Issue (i): whether, while estimating income on the basis of gross profit rate, the average gross profit rate of the preceding five assessment years should be applied instead of the immediately preceding year.
Analysis: The assessment involved estimation of income by applying a gross profit rate. The record showed that the immediately preceding year was not comparable because the turnover in the year under appeal had increased substantially and market conditions had changed. In such circumstances, reliance on only the immediately preceding year was held to be inappropriate for estimating profit. The proper basis was the average gross profit rate of the preceding five assessment years. If that average was lower than the gross profit rate declared in the year under appeal, no addition would arise.
Conclusion: The issue was decided in favour of the Revenue, subject to recomputation by applying the average gross profit rate of the preceding five assessment years.
Issue (ii): whether the deletion of disallowance out of business promotion expenses was sustainable.
Analysis: The deletion of the disallowance was based on bills and invoices produced by the assessee, but it appeared that the Assessing Officer had not been given an opportunity to verify those materials.
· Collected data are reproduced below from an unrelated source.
-- ==== Sys2Proof/Tests/Slice0.lean ====
section
/-! SUPPORT. Tests of the model and witnesses of the statements. Expected results are taken from the spec: the words from the
tables of `30_encoding.md` and `95_test_vectors.md`, the events and bytes from the vectors of `95_test_vectors.md`. -/

namespace Sys2Proof.Tests
open Sys2Proof Sys2Proof.Machine Sys2Proof.Config

/-! ### Well-formedness: each check refuses an operand that does not fit -/

theorem test_wf_drvm_motor : WellFormed (.drvm false 256 0) = false := by decide
theorem test_wf_drvm_speed : WellFormed (.drvm false 0 256) = false := by decide
theorem test_wf_mec_code : WellFormed (.mec 256 0) = false := by decide
theorem test_wf_mec_speed : WellFormed (.mec 0 256) = false := by decide
theorem test_wf_nrm_code : WellFormed (.nrm 256 0) = false := by decide
theorem test_wf_nrm_speed : WellFormed (.nrm 0 256) = false := by decide
theorem test_wf_stpm_motor : WellFormed (.stpm 256) = false := by decide
theorem test_wf_srv_index : WellFormed (.srv 256 0) = false := by decide
theorem test_wf_srv_angle : WellFormed (.srv 0 256) = false := by decide
theorem test_wf_step_pair : WellFormed (.step false 256 false) = false := by decide
theorem test_wf_setpx_x : WellFormed (.setpx true 256 0) = false := by decide
theorem test_wf_setpx_y : WellFormed (.setpx true 0 256) = false := by decide
theorem test_wf_drawch_ch : WellFormed (.drawch true 256 0 0) = false := by decide
theorem test_wf_drawch_col : WellFormed (.drawch true 0 256 0) = false := by decide
theorem test_wf_drawch_row : WellFormed (.drawch true 0 0 256) = false := by decide
theorem test_wf_printch_ch : WellFormed (.printch true 256) = false := by decide
theorem test_wf_hline_x : WellFormed (.hline true 256 0 0) = false := by decide
theorem test_wf_hline_y : WellFormed (.hline true 0 256 0) = false := by decide
theorem test_wf_hline_len : WellFormed (.hline true 0 0 256) = false := by decide
theorem test_wf_vline_x : WellFormed (.vline true 256 0 0) = false := by decide
theorem test_wf_vline_y : WellFormed (.vline true 0 256 0) = false := by decide
theorem test_wf_vline_len : WellFormed (.vline true 0 0 256) = false := by decide
theorem test_wf_rect_x1 : WellFormed (.rect true 128 0 0 0) = false := by decide
theorem test_wf_rect_y1 : WellFormed (.rect true 0 64 0 0) = false := by decide
theorem test_wf_rect_x2 : WellFormed (.rect true 0 0 128 0) = false := by decide
theorem test_wf_rect_y2 : WellFormed (.rect true 0 0 0 64) = false := by decide

/-! ### Decoding: words written out in the spec -/

theorem test_decode_drvm : decode 0x0C0300FF = .ok (.drvm true 3 255) := by rfl
theorem test_decode_mec : decode 0x10020064 = .ok (.mec 2 100) := by rfl
theorem test_decode_nrm : decode 0x180300FF = .ok (.nrm 3 255) := by rfl
theorem test_decode_stpm : decode 0x20030000 = .ok (.stpm 3) := by rfl
theorem test_decode_stpa : decode 0x28000000 = .ok .stpa := by rfl
theorem test_decode_srv : decode 0x3001005A = .ok (.srv 1 90) := by rfl
theorem test_decode_step : decode 0x38020100 = .ok (.step false 2 true) := by rfl
theorem test_decode_step_dir : decode 0x3C010000 = .ok (.step true 1 false) := by rfl
theorem test_decode_setpx : decode 0x840A1400 = .ok (.setpx true 10 20) := by rfl
theorem test_decode_drawch : decode 0x8C410C03 = .ok (.drawch true 65 12 3) := by rfl
theorem test_decode_printch : decode 0x90480000 = .ok (.printch false 72) := by rfl
theorem test_decode_newline : decode 0x98000000 = .ok .newline := by rfl
theorem test_decode_hline : decode 0xA4780A14 = .ok (.hline true 120 10 20) := by rfl
theorem test_decode_vline : decode 0xAC053C0A = .ok (.vline true 5 60 10) := by rfl
theorem test_decode_rect : decode 0xB450A50C = .ok (.rect true 10 5 20 12) := by rfl
theorem test_decode_rect_swapped : decode 0xB4A18285 = .ok (.rect true 20 12 10 5) := by rfl
theorem test_decode_clear : decode 0xB8000000 = .ok .clear := by rfl
theorem test_decode_invert : decode 0xC4000000 = .ok (.invert true) := by rfl
theorem test_decode_display : decode 0xC8000000 = .ok (.display false) := by rfl
theorem test_decode_flush : decode 0xD0000000 = .ok .flush := by rfl
theorem test_decode_cfg : decode 0xD8000001 = .ok (.cfg true) := by rfl

/-- The illegal words of §2.2 of the test vectors, each with the reason given there. -/
theorem test_decode_illegal :
    decode 0x00000000 = .error .unassignedOp ∧ decode 0x40000000 = .error .unassignedOp ∧
    decode 0xF8000000 = .error .unassignedOp ∧ decode 0x09010080 = .error .reservedBits ∧
    decode 0x08010180 = .error .operandBits ∧ decode 0x14020064 = .error .qualifierSet ∧
    decode 0x28010000 = .error .operandBits ∧ decode 0x38010200 = .error .operandBits ∧
    decode 0x800A1401 = .error .operandBits ∧ decode 0x9C000000 = .error .qualifierSet ∧
    decode 0xD0000001 = .error .operandBits ∧ decode 0xD8000002 = .error .zoomBit ∧
    decode 0xD8000003 = .error .zoomBit := ⟨rfl, rfl, rfl, rfl, rfl, rfl, rfl, rfl, rfl, rfl, rfl, rfl, rfl⟩

theorem test_encode_step : encode (.step true 2 true) = 0x3C020100 := by decide
theorem test_encode_rect : encode (.rect true 0 0 127 63) = 0xB4001FFF := by decide
theorem test_encode_cfg : encode (.cfg true) = 0xD8000001 := by decide
theorem test_asm_step : asm (.step true 1 false) = "STEP 1, M28, 1" := by decide
theorem test_asm_drvm : asm (.drvm true 3 255) = "DRVM 3, CCW, 255" := by decide

/-! ### Operands -/

/-- The table of §2.1 of the test vectors (R125). -/
theorem test_pulseTicks : [0, 1, 2, 10, 45, 89, 90, 91, 135, 150, 179, 180, 181, 255].map pulseTicks =
    [122, 124, 126, 143, 215, 305, 307, 309, 399, 430, 489, 491, 491, 491] := by decide

/-- E1 (R111). -/
theorem test_scale : [0, 1, 128, 255, 256].map scale = [0, 16, 2048, 4080, 4095] := by decide

/-- E3: motor 1 has the channels 6 and 7, motor 4 the channels 0 and 1 (R112). -/
theorem test_motor_channels : allMotors.map (fun m => (pn m, pp m)) = [(6, 7), (4, 5), (2, 3), (0, 1)] := by decide

theorem test_decimalText : decimalText (-120) = [45, 49, 50, 48] := by decide

/-- DRAWSTR of two characters, each 6 columns after the one before (R92). -/
theorem test_drawStr : drawStr false true 3 [72, 65] 12 = some [.drawch true 72 12 3, .drawch true 65 18 3] := by decide

/-! ### A small state, and the ROM images of the spec -/

/-- Both devices initialised, the bank zero, no payload byte known. -/
def base : State where
  bank := Vector.replicate 16 ⟨0, 0⟩
  pwmInit := true
  dispInit := true
  fb := []
  cx := 0
  cy := 0
  cfgDbl := false
  cfgZoom := false
  dispPower := .off
  dispPolarity := .normal
  trace := []
  commands := []

/-- The default images D8, D9 and the images G3, G4; what a vector does not use is left blank. -/
def images : Roms where
  mecOpen d m := match d, m with
    | .forwardLeft, .m1 => .Z | .forwardLeft, .m2 => .P | .forwardLeft, .m3 => .N | .forwardLeft, .m4 => .Z
    | .right, .m1 => .P | .right, .m2 => .N | .right, .m3 => .P | .right, .m4 => .N
    | _, _ => .Z
  nrm d m := match d, m with
    | .backward, .m1 => .N | .backward, .m2 => .N | .clockwise, _ => .P | .counterclockwise, _ => .N
    | .backward, _ => .P | .forward, .m1 => .P | .forward, .m2 => .P | .forward, _ => .N
  step model pair dir k := match model, pair, dir, k with
    | .m28, .p1, true, 0 => ⟨4, 2047, 4095⟩ | .m28, .p1, true, 1 => ⟨6, 1, 2047⟩
    | .m28, .p1, true, 2 => ⟨5, 1023, 3071⟩ | .m28, .p1, true, 3 => ⟨7, 3071, 1023⟩
    | .m42, .p2, false, 0 => ⟨3, 4095, 2047⟩ | .m42, .p2, false, 1 => ⟨2, 2047, 4095⟩
    | .m42, .p2, false, 2 => ⟨1, 3071, 1023⟩ | .m42, .p2, false, 3 => ⟨0, 1023, 3071⟩
    | _, _, _, _ => ⟨0, 0, 0⟩
  font k := match k.val with
    | 165 => 0x7C | 166 => 0x12 | 167 => 0x11 | 168 => 0x12 | 169 => 0x7C
    | _ => 0x00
The matter therefore required factual verification of the supporting evidence before a final decision could be taken on the claim.
Conclusion: The issue was remanded to the Assessing Officer for verification and fresh decision in accordance with law.
Final Conclusion: The Revenue succeeded on the gross profit estimation issue and obtained remand of the business promotion expense issue, resulting in a partial allowance of the appeal.
Ratio Decidendi: Where income is estimated by applying a gross profit rate and the immediately preceding year is not comparable, the average gross profit rate of the preceding five assessment years is a proper basis for estimation; additional evidence affecting an expense disallowance requires verification by the Assessing Officer before final acceptance.